The Calgary Flames are a professional ice hockey team based in Calgary, Alberta, Canada. The team is a member of the Pacific Division in the Western Conference of the National Hockey League (NHL). The Flames arrived in Calgary in 1980 after transferring from the city of Atlanta, Georgia, where they were known as the Atlanta Flames from their founding in 1972 until relocation.

There have been nine general managers in Flames' history. The first was Cliff Fletcher, who left his position as the assistant general manager of the St. Louis Blues to become the first general manager of the Atlanta Flames in 1972. Fletcher remained with the Flames through their transfer to Calgary, ultimately holding the position for 19 years until he left to become the president and general manager of the Toronto Maple Leafs in 1991. Fletcher built a team that twice won the Presidents' Trophy as the top performer in the regular season, and won the Stanley Cup in 1989. Fletcher earned the nickname "Trader Cliff" for his willingness to make high-profile deals. He is best remembered for his trades that brought Alberta native Lanny McDonald to Calgary from the Colorado Rockies in 1981, and the acquisition of Doug Gilmour as part of a seven-player deal in 1988. Fletcher was inducted into the Hockey Hall of Fame as a builder in 2004.

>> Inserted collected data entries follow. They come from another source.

/-- The answer of a request that failed: the result, and that the request is to be sent again. -/
theorem State.requestFailed {s : State} (c : s.canonical = true) {v : Nat} (hv : v < 8) :
    ((s.statusAsked.put F.RRP_STAT_RESULT v).setPwr (fun p => { p with rrpNak := true })).get F.RRP_STAT_RESULT = v ∧
      ((s.statusAsked.put F.RRP_STAT_RESULT v).setPwr (fun p => { p with rrpNak := true })).get F.RRP_STAT_STATUS_BYTE =
        s.get F.RRP_STAT_STATUS_BYTE ∧
      ((s.statusAsked.put F.RRP_STAT_RESULT v).setPwr (fun p => { p with rrpNak := true })).pwr =
        { s.pwr with rrpNak := true, smbus := s.pwr.smbus ++ [s.statusAsk] } := by
  have c1 := State.statusAsked_canonical c
  have hresult : (s.statusAsked.put F.RRP_STAT_RESULT v).get F.RRP_STAT_RESULT = v :=
    (State.get_put_self c1 _ _ (by decide)).trans (Nat.mod_eq_of_lt hv)
  have hbyte : (s.statusAsked.put F.RRP_STAT_RESULT v).get F.RRP_STAT_STATUS_BYTE = s.get F.RRP_STAT_STATUS_BYTE :=
    State.get_put_other c1 _ _ _ (by decide) (by decide)
  exact ⟨hresult, hbyte, rfl⟩

theorem statusByte_nak {s : State} (c : s.canonical = true) (hrrp : s.pwr.rrp = RrpStep.voutSent ∨ s.pwr.rrp = RrpStep.onSent)
    (hnak : s.pwr.rrpNak = false) :
    ∃ t, exec (.statusByte .nak) s = .next t ∧ t.get F.RRP_STAT_RESULT = 1 ∧
      t.pwr = { s.pwr with rrpNak := true, smbus := s.pwr.smbus ++ [s.statusAsk] } := by
  obtain ⟨hresult, -, hpwr⟩ := State.requestFailed c (v := 1) (by decide)
  exact ⟨_, exec_statusByte_asked hrrp hnak .nak, hresult, hpwr⟩

theorem statusByte_badCode {s : State} (c : s.canonical = true) {b code : Byte} (mv : Nat)
    (hrrp : s.pwr.rrp = RrpStep.voutSent ∨ s.pwr.rrp = RrpStep.onSent) (hnak : s.pwr.rrpNak = false)
    (hcode : code ≠ State.pec (s.statusAsk ++ [b])) :
    ∃ t, exec (.statusByte (.status b code mv)) s = .next t ∧ t.get F.RRP_STAT_RESULT = 2 ∧
      t.get F.RRP_STAT_STATUS_BYTE = s.get F.RRP_STAT_STATUS_BYTE ∧
      t.pwr = { s.pwr with rrpNak := true, smbus := s.pwr.smbus ++ [s.statusAsk] } := by
  obtain ⟨hresult, hbyte, hpwr⟩ := State.requestFailed c (v := 2) (by decide)
  exact ⟨_, (exec_statusByte_asked hrrp hnak _).trans (congrArg Host.Outcome.next (if_pos hcode)), hresult, hbyte, hpwr⟩

/-- The state in which the status byte of an answer shows. -/
def State.statusShown (s : State) (b : Byte) : State := s.statusAsked.put F.RRP_STAT_STATUS_BYTE b.toNat

theorem State.statusShown_result {s : State} (c : s.canonical = true) (b : Byte) :
    (s.statusShown b).canonical = true ∧ (s.statusShown b).get F.RRP_STAT_STATUS_BYTE = b.toNat ∧
      (s.statusShown b).get F.PWR_OP_TARGET = s.get F.PWR_OP_TARGET ∧
      (s.statusShown b).pwr = { s.pwr with smbus := s.pwr.smbus ++ [s.statusAsk] } := by
  have c1 := State.statusAsked_canonical c
  exact ⟨((Keeps.refl _).put _ _).canon c1, (State.get_put_self c1 _ _ (by decide)).trans (Nat.mod_eq_of_lt b.isLt),
    State.get_put_other c1 _ _ _ (by decide) (by decide), rfl⟩

theorem statusByte_fault {s : State} (c : s.canonical = true) {b code : Byte} (mv : Nat)
    (hrrp : s.pwr.rrp = RrpStep.voutSent ∨ s.pwr.rrp = RrpStep.onSent) (hnak : s.pwr.rrpNak = false) (hcode : code = State.pec (s.statusAsk ++ [b]))
    (hfault : bitsOf b.toNat 1 5 ≠ 0) :
    ∃ t, exec (.statusByte (.status b code mv)) s = .next t ∧ t.get F.RRP_STAT_RESULT = 4 ∧ t.get F.RRP_STAT_STATUS_BYTE = b.toNat ∧
      t.pwr = { s.pwr with smbus := s.pwr.smbus ++ [s.statusAsk] } := by
  obtain ⟨c1, hbyte, -, hpwr⟩ := State.statusShown_result c b
  have hany : bitsOf b.toNat 1 7 ≠ 0 := by
    unfold bitsOf at hfault ⊢
    omega
  have hexec : exec (.statusByte (.status b code mv)) s = .next ((s.statusShown b).put F.RRP_STAT_RESULT 4) := by
    rw [exec_statusByte_asked hrrp hnak]
    dsimp only
    rw [if_neg (fun h => h hcode), if_neg hany, if_neg hfault]
    rfl
  refine ⟨_, hexec, State.get_put_self c1 _ _ (by decide), ?_, ?_⟩
  · rw [State.get_put_other c1 _ _ _ (by decide) (by decide), hbyte]
  · rw [State.put_pwr, hpwr]

/-- The port is idle: it asks for nothing, and BUSY is clear. -/
theorem State.rrpIdle_pwr (s : State) : s.rrpIdle.pwr = { s.pwr with rrp := .none, rrpNak := false, rrpDead := false, rrpWake := false } := by
  unfold State.rrpIdle
  rw [State.setPageSt_pwr, State.put_pwr]
  rfl

theorem Reads.rrpIdle {f : Field} {v : Nat} {a s : State} (h : Reads f v a s)
    (hd : f.addr ≠ Reg.RRP_STAT ∨ f.lo + f.width ≤ 12 ∨ 13 ≤ f.lo) (hf : f.addr ≠ Reg.PAGE_STAT P.RRP) : Reads f v a s.rrpIdle := by
  unfold State.rrpIdle
  exact ((h.setPwr _).put (g := F.RRP_STAT_BUSY) 0 (by decide) hd).setPageSt P.RRP 0 hf

/-- The operating point wanted is in force. -/
theorem State.opEnd_result {s : State} (c : s.canonical = true) :
    s.opEnd.get F.PWR_OP_ACTIVE = s.get F.PWR_OP_TARGET ∧ s.opEnd.get F.PWR_OP_BUSY = 0 := by
  have c1 : (s.put F.PWR_OP_ACTIVE (s.get F.PWR_OP_TARGET)).canonical = true := ((Keeps.refl s).put _ _).canon c
  have c2 := ((Keeps.refl _).put F.PWR_OP_BUSY 0).canon c1
  have hactive : ((s.put F.PWR_OP_ACTIVE (s.get F.PWR_OP_TARGET)).put F.PWR_OP_BUSY 0).get F.PWR_OP_ACTIVE = s.get F.PWR_OP_TARGET := by
    rw [State.get_put_other c1 _ _ _ (by decide) (by decide)]
    exact (State.get_put_self c _ _ (by decide)).trans (Nat.mod_eq_of_lt (s.get_lt F.PWR_OP_TARGET))
  have hbusy : ((s.put F.PWR_OP_ACTIVE (s.get F.PWR_OP_TARGET)).put F.PWR_OP_BUSY 0).get F.PWR_OP_BUSY = 0 := State.get_put_self c1 _ _ (by decide)
  have rest {f : Field} {v : Nat} (hf : f.addr = Reg.PWR_OP) :
      Reads f v ((s.put F.PWR_OP_ACTIVE (s.get F.PWR_OP_TARGET)).put F.PWR_OP_BUSY 0) s.opEnd := by
    have hflag := (Reads.refl f v ((s.put F.PWR_OP_ACTIVE (s.get F.PWR_OP_TARGET)).put F.PWR_OP_BUSY 0)).flag P.PWR 1 (by rw [hf]; decide)
    exact hflag.frame (Frame.waitUpdate (w := 0x8000000000000) (Frame.refl _ _) (by decide) _ _) (by rw [hf]; decide)
  exact ⟨(rest rfl).get c2 hactive, (rest rfl).get c2 hbusy⟩

theorem State.opMv_eq (s : State) : State.opMv (s.get F.PWR_OP_TARGET) =
    if s.get F.PWR_OP_TARGET = 0 then 650 else if s.get F.PWR_OP_TARGET = 1 then 750 else 850 := by
  rcases s.get F.PWR_OP_TARGET with _ | _ | _ | n <;> rfl

theorem statusByte_acknowledged {s : State} (c : s.canonical = true) {b code : Byte} {mv v : Nat} (hrrp : s.pwr.rrp = RrpStep.voutSent)
    (hnak : s.pwr.rrpNak = false) (hwake : s.pwr.rrpWake = false) (hcode : code = State.pec (s.statusAsk ++ [b])) (hgood : bitsOf b.toNat 1 7 = 0)
    (hv : v = if s.get F.PWR_OP_TARGET = 0 then 650 else if s.get F.PWR_OP_TARGET = 1 then 750 else 850) (hlow : 97 * v ≤ 100 * mv)
    (hhigh : 100 * mv ≤ 103 * v) :
    ∃ t, exec (.statusByte (.status b code mv)) s = .next t ∧ t.pwr.rrp = RrpStep.none ∧ t.get F.RRP_STAT_RESULT = 0 ∧
      t.get F.RRP_STAT_STATUS_BYTE = b.toNat ∧ t.get F.PWR_OP_ACTIVE = s.get F.PWR_OP_TARGET ∧ t.get F.PWR_OP_BUSY = 0 := by
  obtain ⟨c1, hbyte, htarget, hpwr⟩ := State.statusShown_result c b
  have hnear : (s.statusShown b).supplyNear mv = true := by
    unfold State.supplyNear
    rw [htarget, State.opMv_eq, ← hv]
    dsimp only
    rw [decide_eq_true hlow, decide_eq_true hhigh]
    rfl
  have hrrp1 : (s.statusShown b).pwr.rrp = RrpStep.voutSent := by rw [hpwr]; exact hrrp
  have hwake1 : (s.statusShown b).pwr.rrpWake = false := by rw [hpwr]; exact hwake
  have hexec : exec (.statusByte (.status b code mv)) s = .next ((s.statusShown b).rrpAck) := by
    rw [exec_statusByte_asked (Or.inl hrrp) hnak]
    dsimp only
    rw [if_neg (fun h => h hcode), if_pos hgood]
    exact congrArg Host.Outcome.next (if_pos hnear)
  refine ⟨_, hexec, ?_⟩
  generalize s.statusShown b = u at *
  have hack : u.rrpAck = ((u.put F.RRP_STAT_RESULT 0).flag P.RRP 0).rrpIdle.opEnd := by
    unfold State.rrpAck
    dsimp only
    rw [hwake1, if_neg (by rw [hrrp1]; decide), if_neg Bool.false_ne_true]
  have c2 : (u.put F.RRP_STAT_RESULT 0).canonical = true := ((Keeps.refl u).put _ _).canon c1
  have idle {f : Field} {x : Nat} (hd : f.addr ≠ Reg.RRP_STAT ∨ f.lo + f.width ≤ 12 ∨ 13 ≤ f.lo)
      (hf : f.addr ≠ Reg.PAGE_STAT P.RRP ∧ f.addr ≠ Reg.IRQ_RAW P.RRP) :
      Reads f x (u.put F.RRP_STAT_RESULT 0) ((u.put F.RRP_STAT_RESULT 0).flag P.RRP 0).rrpIdle :=
    ((Reads.refl f x _).flag P.RRP 0 hf.2).rrpIdle hd hf.1
  have hresult := (idle (by decide) (by decide)).get c2 (State.get_put_self c1 F.RRP_STAT_RESULT 0 (by decide))
  have hbyte1 := (idle (by decide) (by decide)).get c2 ((State.get_put_other c1 F.RRP_STAT_RESULT F.RRP_STAT_STATUS_BYTE 0 (by decide)
    (by decide)).trans hbyte)
  have htarget1 := (idle (by decide) (by decide)).get c2 ((State.get_put_other c1 F.RRP_STAT_RESULT F.PWR_OP_TARGET 0 (by decide)
    (by decide)).trans htarget)
  have cidle := (idle (f := F.PWR_OP_TARGET) (x := 0) (by decide) (by decide)).canon c2
  have hnone : ((u.put F.RRP_STAT_RESULT 0).flag P.RRP 0).rrpIdle.pwr.rrp = RrpStep.none := by rw [State.rrpIdle_pwr]
  rw [hack]
  generalize ((u.put F.RRP_STAT_RESULT 0).flag P.RRP 0).rrpIdle = t at *
  obtain ⟨hactive, hbusy⟩ := State.opEnd_result cidle
  have hend := Frame.opEnd (w := 0x8000200000000) (Frame.refl _ t) (by decide)
  exact ⟨(congrArg Pwr.rrp (hend.pwr (by decide))).trans hnone, (hend.get cidle _ (by decide)).trans hresult,
    (hend.get cidle _ (by decide)).trans hbyte1, hactive.trans htarget1, hbusy⟩

end Sys2Proof.Machine
end

section
/-! SUPPORT. RRP_RESEND and RRP_TIMEOUT (18 R424): a request that is sent again, and one that is given up. -/

namespace Sys2Proof.Machine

Doug Risebrough succeeded Fletcher in 1991 and quickly completed a ten-player deal, the largest in NHL history, with Fletcher's Leafs. The deal sent Gilmour and four players to Toronto, while former 50-goal scorer Gary Leeman came to Calgary with four others. The trade transformed both teams; the Leafs quickly developed into playoff contenders, while Leeman scored only 11 goals in a Flames uniform. Risebrough remained the Flames' general manager until 1995.

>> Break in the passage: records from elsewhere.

-- ==== Sys2Proof/Machine/Control.lean ====
section
/-! DEFINITION. The control commands NOP and RESET (44_control.md). -/

namespace Sys2Proof.Machine

/-- NOP: complete without doing anything (R280). -/
def execNop (s : State) : Result := complete s

/-- RESET: every register but STATUS at its reset value, STATUS 0, then complete; the memories keep their contents (R281). -/
def execReset (s : State) : Result := complete ((s.setRegs Regs.reset).setStatus Status.reset)

end Sys2Proof.Machine
end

Al Coates was named the third general manager in team history in 1995. He held the position for five seasons, during which the Flames qualified for the playoffs only once. Craig Button replaced Coates in 2000, and in three years as general manager failed to qualify for the playoffs. Button was fired following the 2002–03 season and replaced with Darryl Sutter, who was serving as the team's head coach.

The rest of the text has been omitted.